**TASK BRIEF:** Include in the output exactly the lines from the opening of the data through the line containing "def keySlot (r", and nothing more.
Segment Start: INFORMATION SUPPLIED
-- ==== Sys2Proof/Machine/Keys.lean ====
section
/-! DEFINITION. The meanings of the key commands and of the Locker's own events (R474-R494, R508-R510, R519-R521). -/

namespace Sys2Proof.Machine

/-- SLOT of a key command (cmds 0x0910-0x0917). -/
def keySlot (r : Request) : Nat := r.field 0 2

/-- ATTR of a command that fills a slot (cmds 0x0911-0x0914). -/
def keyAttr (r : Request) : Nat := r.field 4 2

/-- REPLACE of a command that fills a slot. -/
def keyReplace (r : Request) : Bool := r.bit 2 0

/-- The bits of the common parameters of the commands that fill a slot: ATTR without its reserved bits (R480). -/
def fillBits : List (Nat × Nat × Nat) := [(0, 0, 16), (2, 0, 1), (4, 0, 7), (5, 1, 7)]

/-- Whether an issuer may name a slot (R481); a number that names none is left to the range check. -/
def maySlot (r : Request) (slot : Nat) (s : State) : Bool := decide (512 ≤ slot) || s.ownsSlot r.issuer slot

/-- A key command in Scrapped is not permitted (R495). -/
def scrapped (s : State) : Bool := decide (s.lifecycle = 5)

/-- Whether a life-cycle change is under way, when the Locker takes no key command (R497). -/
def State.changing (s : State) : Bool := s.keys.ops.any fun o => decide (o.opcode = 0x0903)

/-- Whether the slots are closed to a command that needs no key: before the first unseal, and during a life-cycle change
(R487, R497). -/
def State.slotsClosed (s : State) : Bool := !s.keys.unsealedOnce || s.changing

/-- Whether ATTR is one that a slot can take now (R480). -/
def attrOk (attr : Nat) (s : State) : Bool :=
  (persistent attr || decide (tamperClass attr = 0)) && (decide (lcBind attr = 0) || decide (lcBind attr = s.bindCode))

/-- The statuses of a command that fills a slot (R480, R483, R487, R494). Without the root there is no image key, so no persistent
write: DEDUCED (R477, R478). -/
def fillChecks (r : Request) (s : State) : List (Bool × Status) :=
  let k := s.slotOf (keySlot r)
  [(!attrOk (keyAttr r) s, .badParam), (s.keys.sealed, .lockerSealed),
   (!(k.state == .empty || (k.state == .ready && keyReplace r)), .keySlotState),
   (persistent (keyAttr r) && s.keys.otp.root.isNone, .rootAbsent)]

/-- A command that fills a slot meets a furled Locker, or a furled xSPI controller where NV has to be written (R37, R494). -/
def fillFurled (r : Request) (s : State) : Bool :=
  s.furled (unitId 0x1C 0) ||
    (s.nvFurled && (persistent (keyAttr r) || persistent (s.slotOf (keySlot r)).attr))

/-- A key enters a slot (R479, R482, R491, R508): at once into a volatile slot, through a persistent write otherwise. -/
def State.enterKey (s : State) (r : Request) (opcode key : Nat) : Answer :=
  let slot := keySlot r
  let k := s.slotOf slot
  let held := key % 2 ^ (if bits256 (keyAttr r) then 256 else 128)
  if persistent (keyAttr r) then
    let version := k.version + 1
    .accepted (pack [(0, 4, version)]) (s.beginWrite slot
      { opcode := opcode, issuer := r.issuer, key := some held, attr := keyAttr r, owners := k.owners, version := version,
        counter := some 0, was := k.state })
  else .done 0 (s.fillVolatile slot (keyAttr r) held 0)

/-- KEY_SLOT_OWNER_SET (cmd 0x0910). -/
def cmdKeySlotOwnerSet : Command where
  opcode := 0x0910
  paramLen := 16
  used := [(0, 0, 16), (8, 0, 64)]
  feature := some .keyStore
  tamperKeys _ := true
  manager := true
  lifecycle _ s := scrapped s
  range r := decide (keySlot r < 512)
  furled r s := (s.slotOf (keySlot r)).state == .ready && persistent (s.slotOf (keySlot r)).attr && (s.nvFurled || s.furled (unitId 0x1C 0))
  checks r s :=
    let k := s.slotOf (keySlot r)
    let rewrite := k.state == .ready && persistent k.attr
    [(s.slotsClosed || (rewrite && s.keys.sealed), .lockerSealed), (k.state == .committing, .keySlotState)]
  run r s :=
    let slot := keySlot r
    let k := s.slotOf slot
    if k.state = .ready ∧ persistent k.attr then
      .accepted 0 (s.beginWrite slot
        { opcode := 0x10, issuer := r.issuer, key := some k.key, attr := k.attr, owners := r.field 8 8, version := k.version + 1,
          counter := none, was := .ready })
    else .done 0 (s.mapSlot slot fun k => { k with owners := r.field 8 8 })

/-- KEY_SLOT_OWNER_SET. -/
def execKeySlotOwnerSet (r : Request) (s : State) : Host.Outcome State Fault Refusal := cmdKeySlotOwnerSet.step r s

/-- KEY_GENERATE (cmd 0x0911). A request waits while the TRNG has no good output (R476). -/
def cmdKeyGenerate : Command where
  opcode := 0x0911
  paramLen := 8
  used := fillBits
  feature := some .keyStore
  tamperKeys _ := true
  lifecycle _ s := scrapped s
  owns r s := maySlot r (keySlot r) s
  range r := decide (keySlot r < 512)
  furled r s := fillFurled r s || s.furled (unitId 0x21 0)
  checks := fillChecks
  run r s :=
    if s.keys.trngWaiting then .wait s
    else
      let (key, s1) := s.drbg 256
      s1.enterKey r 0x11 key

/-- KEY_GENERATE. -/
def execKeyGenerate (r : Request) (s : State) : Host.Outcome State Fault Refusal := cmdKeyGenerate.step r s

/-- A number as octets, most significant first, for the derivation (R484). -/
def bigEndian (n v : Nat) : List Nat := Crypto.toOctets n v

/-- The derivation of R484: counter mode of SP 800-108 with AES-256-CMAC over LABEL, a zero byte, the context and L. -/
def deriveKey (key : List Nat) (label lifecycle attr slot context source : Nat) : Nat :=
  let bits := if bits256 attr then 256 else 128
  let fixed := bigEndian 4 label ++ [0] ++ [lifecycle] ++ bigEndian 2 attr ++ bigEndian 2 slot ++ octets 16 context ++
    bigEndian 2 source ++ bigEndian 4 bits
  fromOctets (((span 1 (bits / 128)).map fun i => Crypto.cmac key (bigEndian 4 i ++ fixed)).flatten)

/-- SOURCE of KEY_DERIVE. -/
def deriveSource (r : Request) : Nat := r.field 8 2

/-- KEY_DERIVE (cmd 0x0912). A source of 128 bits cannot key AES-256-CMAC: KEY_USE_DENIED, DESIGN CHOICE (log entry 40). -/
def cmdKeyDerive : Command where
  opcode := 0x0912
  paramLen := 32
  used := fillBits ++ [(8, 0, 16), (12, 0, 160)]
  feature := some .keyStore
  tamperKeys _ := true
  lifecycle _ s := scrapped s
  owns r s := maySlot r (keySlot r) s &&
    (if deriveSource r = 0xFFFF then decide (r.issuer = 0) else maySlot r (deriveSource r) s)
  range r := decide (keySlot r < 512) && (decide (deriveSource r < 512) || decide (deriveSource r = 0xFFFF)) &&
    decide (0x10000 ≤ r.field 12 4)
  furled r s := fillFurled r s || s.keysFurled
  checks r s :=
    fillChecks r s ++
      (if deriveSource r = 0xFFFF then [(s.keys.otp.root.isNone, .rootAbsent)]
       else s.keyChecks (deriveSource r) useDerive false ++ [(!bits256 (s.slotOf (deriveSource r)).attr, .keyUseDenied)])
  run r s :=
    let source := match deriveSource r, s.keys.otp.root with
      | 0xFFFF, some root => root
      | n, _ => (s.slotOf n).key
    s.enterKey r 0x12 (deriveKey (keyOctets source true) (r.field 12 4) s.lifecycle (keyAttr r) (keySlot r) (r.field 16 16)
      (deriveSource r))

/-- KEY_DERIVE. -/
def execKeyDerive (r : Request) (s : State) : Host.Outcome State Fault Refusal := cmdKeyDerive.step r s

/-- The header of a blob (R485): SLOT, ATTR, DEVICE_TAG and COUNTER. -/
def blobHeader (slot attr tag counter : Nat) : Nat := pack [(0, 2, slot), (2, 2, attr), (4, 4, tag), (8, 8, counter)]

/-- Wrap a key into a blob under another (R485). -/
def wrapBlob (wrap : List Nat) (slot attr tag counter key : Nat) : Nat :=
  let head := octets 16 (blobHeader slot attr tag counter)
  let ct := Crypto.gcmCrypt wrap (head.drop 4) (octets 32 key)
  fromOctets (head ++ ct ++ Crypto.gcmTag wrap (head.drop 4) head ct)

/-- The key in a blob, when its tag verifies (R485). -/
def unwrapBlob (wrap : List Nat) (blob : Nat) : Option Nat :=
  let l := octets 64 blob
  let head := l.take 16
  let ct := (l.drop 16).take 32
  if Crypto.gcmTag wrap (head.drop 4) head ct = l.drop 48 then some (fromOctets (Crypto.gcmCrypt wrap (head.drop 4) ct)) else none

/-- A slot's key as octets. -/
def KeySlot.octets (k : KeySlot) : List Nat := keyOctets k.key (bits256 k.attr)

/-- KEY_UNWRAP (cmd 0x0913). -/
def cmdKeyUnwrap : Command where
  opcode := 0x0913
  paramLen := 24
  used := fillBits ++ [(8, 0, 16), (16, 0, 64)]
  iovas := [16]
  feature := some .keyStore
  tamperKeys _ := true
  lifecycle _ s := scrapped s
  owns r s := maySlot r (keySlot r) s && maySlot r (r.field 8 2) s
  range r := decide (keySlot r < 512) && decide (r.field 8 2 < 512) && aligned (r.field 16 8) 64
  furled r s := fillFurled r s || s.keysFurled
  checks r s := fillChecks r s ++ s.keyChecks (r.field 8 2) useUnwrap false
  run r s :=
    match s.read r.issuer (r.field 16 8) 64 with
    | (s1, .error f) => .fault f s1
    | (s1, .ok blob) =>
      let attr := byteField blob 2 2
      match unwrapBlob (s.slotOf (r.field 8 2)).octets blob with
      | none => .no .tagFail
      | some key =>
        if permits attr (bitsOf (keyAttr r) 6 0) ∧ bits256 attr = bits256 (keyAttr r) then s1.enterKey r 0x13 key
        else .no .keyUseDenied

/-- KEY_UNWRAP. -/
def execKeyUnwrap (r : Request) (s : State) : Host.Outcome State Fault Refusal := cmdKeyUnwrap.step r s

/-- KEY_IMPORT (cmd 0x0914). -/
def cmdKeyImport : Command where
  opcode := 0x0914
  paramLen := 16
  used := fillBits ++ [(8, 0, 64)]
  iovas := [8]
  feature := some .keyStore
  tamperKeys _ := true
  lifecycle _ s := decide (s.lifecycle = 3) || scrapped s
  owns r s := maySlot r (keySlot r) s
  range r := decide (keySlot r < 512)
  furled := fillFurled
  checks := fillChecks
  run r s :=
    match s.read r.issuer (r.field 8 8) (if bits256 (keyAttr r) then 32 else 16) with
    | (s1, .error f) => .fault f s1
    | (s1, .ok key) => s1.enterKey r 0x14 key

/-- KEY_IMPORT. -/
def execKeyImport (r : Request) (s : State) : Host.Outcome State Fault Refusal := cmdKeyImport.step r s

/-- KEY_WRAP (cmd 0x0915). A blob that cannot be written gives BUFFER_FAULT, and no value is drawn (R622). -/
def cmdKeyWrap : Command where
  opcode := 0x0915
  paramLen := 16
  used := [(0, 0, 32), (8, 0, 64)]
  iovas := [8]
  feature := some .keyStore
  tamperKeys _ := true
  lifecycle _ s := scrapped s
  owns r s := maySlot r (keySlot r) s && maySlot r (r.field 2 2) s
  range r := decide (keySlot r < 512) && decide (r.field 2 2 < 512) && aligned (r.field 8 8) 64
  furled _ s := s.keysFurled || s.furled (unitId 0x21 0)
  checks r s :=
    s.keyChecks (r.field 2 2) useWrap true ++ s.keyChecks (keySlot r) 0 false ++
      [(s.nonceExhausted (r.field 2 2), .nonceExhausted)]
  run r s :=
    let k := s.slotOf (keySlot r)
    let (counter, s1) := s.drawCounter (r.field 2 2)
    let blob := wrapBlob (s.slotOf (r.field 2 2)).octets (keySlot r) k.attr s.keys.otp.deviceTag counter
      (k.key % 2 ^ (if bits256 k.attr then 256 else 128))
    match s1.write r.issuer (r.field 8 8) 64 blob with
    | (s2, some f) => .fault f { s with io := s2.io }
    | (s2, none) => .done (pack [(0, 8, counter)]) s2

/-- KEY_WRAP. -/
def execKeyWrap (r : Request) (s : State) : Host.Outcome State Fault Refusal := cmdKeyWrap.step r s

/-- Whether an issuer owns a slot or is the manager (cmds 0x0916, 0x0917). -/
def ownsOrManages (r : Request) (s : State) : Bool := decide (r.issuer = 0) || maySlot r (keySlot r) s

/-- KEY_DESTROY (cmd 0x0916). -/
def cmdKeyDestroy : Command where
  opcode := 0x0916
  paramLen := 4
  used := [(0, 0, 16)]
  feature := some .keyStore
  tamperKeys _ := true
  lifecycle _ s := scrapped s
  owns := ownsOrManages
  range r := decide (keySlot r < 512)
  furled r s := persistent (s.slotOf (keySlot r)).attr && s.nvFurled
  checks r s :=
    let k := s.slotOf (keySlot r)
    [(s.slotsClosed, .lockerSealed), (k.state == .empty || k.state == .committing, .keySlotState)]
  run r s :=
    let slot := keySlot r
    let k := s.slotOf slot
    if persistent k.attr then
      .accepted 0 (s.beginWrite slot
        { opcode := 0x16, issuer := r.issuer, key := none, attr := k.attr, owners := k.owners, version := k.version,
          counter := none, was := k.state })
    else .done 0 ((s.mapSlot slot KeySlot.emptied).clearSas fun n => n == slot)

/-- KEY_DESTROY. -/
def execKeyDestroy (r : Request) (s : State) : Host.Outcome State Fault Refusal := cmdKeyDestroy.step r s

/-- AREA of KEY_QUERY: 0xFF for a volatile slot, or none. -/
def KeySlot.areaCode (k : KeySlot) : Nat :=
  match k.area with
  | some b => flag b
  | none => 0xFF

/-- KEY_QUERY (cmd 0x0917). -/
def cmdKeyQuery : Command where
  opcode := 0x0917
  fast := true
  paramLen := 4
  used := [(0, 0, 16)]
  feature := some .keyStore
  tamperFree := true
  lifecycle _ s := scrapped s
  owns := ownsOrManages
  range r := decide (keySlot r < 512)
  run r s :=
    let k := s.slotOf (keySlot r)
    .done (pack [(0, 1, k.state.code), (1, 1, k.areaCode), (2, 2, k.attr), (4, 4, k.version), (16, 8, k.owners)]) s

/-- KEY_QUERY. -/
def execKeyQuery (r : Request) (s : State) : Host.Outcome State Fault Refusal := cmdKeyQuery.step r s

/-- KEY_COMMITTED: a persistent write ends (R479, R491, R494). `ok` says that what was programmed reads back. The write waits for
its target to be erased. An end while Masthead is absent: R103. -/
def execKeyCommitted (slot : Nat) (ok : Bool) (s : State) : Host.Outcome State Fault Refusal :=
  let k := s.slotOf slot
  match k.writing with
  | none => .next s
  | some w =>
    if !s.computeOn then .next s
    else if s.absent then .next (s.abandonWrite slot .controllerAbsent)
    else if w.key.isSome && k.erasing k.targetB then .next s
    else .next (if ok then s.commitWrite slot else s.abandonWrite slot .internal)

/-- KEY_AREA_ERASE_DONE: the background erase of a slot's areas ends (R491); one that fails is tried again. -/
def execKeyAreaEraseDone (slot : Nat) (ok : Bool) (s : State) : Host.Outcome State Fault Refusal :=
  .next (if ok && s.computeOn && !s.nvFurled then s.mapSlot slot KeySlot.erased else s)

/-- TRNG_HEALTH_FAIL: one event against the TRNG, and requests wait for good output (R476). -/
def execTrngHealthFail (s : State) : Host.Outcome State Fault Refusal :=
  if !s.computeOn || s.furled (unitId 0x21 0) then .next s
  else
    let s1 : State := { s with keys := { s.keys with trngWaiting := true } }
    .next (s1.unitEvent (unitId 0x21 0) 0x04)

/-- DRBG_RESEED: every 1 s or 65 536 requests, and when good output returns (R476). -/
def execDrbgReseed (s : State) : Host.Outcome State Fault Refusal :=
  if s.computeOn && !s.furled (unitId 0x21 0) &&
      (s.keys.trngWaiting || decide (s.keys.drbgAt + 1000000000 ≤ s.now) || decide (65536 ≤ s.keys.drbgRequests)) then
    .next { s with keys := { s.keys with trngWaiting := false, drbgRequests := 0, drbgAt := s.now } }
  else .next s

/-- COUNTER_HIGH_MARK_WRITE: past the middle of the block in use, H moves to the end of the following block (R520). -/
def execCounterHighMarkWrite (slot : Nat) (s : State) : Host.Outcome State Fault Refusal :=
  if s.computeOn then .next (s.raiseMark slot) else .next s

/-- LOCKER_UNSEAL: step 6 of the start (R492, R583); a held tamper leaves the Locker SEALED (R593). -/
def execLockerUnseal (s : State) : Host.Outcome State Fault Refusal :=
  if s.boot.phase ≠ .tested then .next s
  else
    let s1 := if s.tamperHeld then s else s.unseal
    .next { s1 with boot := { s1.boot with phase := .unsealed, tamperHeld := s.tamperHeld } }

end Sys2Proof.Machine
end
Segment End: INFORMATION SUPPLIED
**SOLUTION TO THIS TASK:**
-- ==== Sys2Proof/Machine/Keys.lean ====
section
/-! DEFINITION. The meanings of the key commands and of the Locker's own events (R474-R494, R508-R510, R519-R521). -/

namespace Sys2Proof.Machine

/-- SLOT of a key command (cmds 0x0910-0x0917). -/
def keySlot (r : Request) : Nat := r.field 0 2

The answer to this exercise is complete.